I was going to take a buddy of mine with me yesterday, he ended staying at work for 2-1/2 hours extra, wanted the OT. I'm going to call the guy agian and see if I can look at it this weekend...providing it dosen't sell. The first thing I'm asking is what his reserve is. but we all might see that if it does indeed sell.

Will post as soon as I see it.


----------



## Milwaukee (Dec 28, 2007)

Eyesell;922432 said:


> I was going to take a buddy of mine with me yesterday, he ended staying at work for 2-1/2 hours extra, wanted the OT. I'm going to call the guy agian and see if I can look at it this weekend...providing it dosen't sell. The first thing I'm asking is what his reserve is. but we all might see that if it does indeed sell.
> 
> Will post as soon as I see it.


 That ok we was worry if it was junk.

Trust I bet he is ask $5,000 or more because that what he do to try make profit.

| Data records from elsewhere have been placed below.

/-- Every step keeps the relations of the cell records of both planes (R107, R118). -/
def Obligations.EveryStepKeepsThePlanesRight : Prop := Kept PlanesRight

/-- Every step keeps the law of the Dark Library (R92 to R94). -/
def Obligations.EveryStepKeepsTheDarkLibraryRight : Prop := Kept DarkLibraryRight

/-- The machine right after reset meets each of these laws. -/
def Obligations.ResetMeetsEveryLaw : Prop :=
  State.reset.memoryWf = true ∧ EventsRight State.reset ∧ SessionRight State.reset ∧ PowerRight State.reset ∧
    SettingsRight State.reset ∧ PlanesRight State.reset ∧ DarkLibraryRight State.reset

/-- A full reset gives every block the values the manual states (R1, R27, R48, R59, R68, R90, R103, R109, R125, R138,
R153) whatever the state before. Where the manual gives no value the statement holds the model's own: the memory reads as
cleared (assumption 5), and the arbiter's last grant, the pedestal used, the stamp and the bytes sent (assumptions 6 and
26) and the debounce interval (assumption 34) are as State.reset has them. The levels of the input lines stay their
drivers' own, and a cable held pressed starts its debounce interval, by the model's reading (assumption 6). -/
def Obligations.FullResetRestoresEveryBlock : Prop :=
  ∀ s : State, exec .fullReset s = .next { State.reset with
    lines := { State.reset.lines with
      remoteLow := s.lines.remoteLow, shutterClosed := s.lines.shutterClosed, pfWarn := s.lines.pfWarn }
    seq := { State.reset.seq with debounceTimer := if s.lines.remoteLow = true then some 20#32 else none }
    free := s.free
    pending := s.pending }

/-! ## Events -/

/-- The lead event of a link (R161): the groups are taken in the group order, and the first that holds an event both
pending and enabled gives its lowest-numbered one; there is none exactly while the attention line is deasserted. The
example of the rule gives DRIFT_READY on the S-link and SESSION_STATE on the P-link. -/
def Obligations.LeadEventFollowsTheGroupOrder : Prop :=
  (∀ (l : LinkState) (n : Nat), l.lead = some n ↔
      ∃ before g after, l.order = before ++ g :: after ∧ n ∈ groupNumbers g ∧ l.live.getLsbD n = true ∧
        (∀ h ∈ before, ∀ m ∈ groupNumbers h, l.live.getLsbD m = false) ∧
        (∀ m ∈ groupNumbers g, m < n → l.live.getLsbD m = false)) ∧
    (∀ l : LinkState, LinkRight l → (l.lead.isSome = true ↔ l.attention = true)) ∧
    (∀ three : BitVec 16, three = eventBit .sessionState ||| eventBit .subOpened ||| eventBit .driftReady →
      LinkState.lead { LinkState.sAtReset with pendingSet := three } = some (eventNumber .driftReady) ∧
        LinkState.lead { LinkState.pAtReset with pendingSet := three } = some (eventNumber .sessionState))

/-- Acknowledge Events, Set Event Enable and Set Event Order change the sets and the order of the link they arrive on,
whose attention line is judged anew, and nothing else (R163 to R165). An order that names a group twice, or that has a
code above 3, is refused (R165, R179). That Acknowledge Events carries the pending set and the lead event after the
removal in that order, as a u16 and a u8 or FFh, is the model's reading, because chapter 10 gives this response no
layout (assumption 8). -/
def Obligations.EventRequestsServeTheirOwnLink : Prop :=
  ∀ (p : SelectPeriod) (s : State), QuietTaking p s →
    (4 ≤ byteCount p →
      exec (.acknowledgeEvents p) s = .next (answered p 0x25#8 .done []
          (acknowledgePayload ((s.link p.link).acknowledged (fieldEvents p 2)))
          (s.onLink p.link fun l => { l with
            pendingSet := l.pendingSet &&& ~~~fieldEvents p 2
            attention := (l.pendingSet &&& ~~~fieldEvents p 2) &&& l.enableSet != 0#16 })) ∧
        exec (.setEventEnable p) s = .next (answered p 0x26#8 .done [] []
          (s.onLink p.link fun l => { l with
            enableSet := fieldEvents p 2, attention := l.pendingSet &&& fieldEvents p 2 != 0#16 }))) ∧
    (6 ≤ byteCount p → (∃ k : Fin 4, 4 ≤ fieldU8 p (2 + k.val)) →
      exec (.setEventOrder p) s = .next (answered p 0x27#8 .refusedRange [2] [] s)) ∧
    (6 ≤ byteCount p →
      ∀ g : Fin 4 → EventGroup, (∀ k : Fin 4, groupNamed (fieldU8 p (2 + k.val)) = some (g k)) →
        (Function.Injective g → exec (.setEventOrder p) s = .next (answered p 0x27#8 .done [] []
          (s.onLink p.link fun l => { l with order := [g 0, g 1, g 2, g 3] }))) ∧
        (¬Function.Injective g →
          exec (.setEventOrder p) s = .next (answered p 0x27#8 .refusedRange [2] [] s)))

Before you think bid. Look closely you will see they been repaired and hide with paint.


----------



## XXL 4RUNNER (Oct 9, 2009)

Well heres an update, as of now the bid is $4500 and the reserve is met. There were 3900 people that looked at that thing. After looking at the pics more and more my guess is the winning bidder is gonna be pi$$ed that truck looks like its been done and re-done. Willing to bet it will be relisted before new years, my .02 dont waste your time.


----------



## Plowtoy (Dec 15, 2001)

Thats an awful lot of plow for that IFS. Watch out for cracks in the front axle behind the u-bolts


----------